= WORK REQUEST =
Output only the stretch of the listing that starts at the line containing "let u := trackedHostStep t" and ends at the line containing "(i.op ∉ compositions", reproduced exactly with both ends.

= AVAILABLE DATA =
=====
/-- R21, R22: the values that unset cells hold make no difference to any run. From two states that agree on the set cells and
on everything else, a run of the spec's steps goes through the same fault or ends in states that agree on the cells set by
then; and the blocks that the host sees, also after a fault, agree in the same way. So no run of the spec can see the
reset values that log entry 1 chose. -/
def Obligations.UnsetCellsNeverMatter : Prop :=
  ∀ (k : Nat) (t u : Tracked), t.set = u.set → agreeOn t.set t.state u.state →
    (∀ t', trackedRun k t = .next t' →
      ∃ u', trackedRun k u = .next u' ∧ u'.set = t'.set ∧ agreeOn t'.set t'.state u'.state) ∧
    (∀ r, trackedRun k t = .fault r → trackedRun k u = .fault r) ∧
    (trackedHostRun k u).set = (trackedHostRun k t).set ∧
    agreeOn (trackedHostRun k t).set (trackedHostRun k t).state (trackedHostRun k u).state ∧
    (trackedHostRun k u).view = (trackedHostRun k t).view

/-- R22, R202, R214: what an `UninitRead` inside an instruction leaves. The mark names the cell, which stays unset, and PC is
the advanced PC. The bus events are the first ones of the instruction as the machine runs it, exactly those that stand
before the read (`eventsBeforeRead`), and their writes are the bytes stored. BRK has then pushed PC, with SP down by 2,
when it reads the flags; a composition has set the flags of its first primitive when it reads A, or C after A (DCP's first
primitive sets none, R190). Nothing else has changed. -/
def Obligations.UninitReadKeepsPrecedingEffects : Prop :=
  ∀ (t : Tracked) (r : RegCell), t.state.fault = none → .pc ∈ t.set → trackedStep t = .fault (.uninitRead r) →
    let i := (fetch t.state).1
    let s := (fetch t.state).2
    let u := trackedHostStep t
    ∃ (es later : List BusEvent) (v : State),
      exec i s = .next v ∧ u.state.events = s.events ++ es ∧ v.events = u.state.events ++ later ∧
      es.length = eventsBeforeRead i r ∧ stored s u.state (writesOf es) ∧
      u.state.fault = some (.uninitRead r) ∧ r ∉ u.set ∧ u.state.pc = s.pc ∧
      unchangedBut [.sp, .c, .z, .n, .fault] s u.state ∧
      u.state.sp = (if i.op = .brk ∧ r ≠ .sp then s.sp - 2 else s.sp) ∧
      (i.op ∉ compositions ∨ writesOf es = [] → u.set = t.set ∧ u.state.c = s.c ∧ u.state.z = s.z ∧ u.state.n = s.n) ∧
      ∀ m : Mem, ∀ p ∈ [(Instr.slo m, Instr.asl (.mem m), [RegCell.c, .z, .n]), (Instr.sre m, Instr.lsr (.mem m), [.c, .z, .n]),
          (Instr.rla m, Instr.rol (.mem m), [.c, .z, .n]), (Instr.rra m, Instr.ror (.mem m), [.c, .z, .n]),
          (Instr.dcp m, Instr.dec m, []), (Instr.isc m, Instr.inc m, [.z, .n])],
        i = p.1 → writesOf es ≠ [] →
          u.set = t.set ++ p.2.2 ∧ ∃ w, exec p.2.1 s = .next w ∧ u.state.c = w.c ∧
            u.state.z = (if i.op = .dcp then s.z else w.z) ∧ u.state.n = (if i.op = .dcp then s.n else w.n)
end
=====
= ANSWER SPACE =
    let u := trackedHostStep t
    ∃ (es later : List BusEvent) (v : State),
      exec i s = .next v ∧ u.state.events = s.events ++ es ∧ v.events = u.state.events ++ later ∧
      es.length = eventsBeforeRead i r ∧ stored s u.state (writesOf es) ∧
      u.state.fault = some (.uninitRead r) ∧ r ∉ u.set ∧ u.state.pc = s.pc ∧
      unchangedBut [.sp, .c, .z, .n, .fault] s u.state ∧
      u.state.sp = (if i.op = .brk ∧ r ≠ .sp then s.sp - 2 else s.sp) ∧
      (i.op ∉ compositions ∨ writesOf es = [] → u.set = t.set ∧ u.state.c = s.c ∧ u.state.z = s.z ∧ u.state.n = s.n) ∧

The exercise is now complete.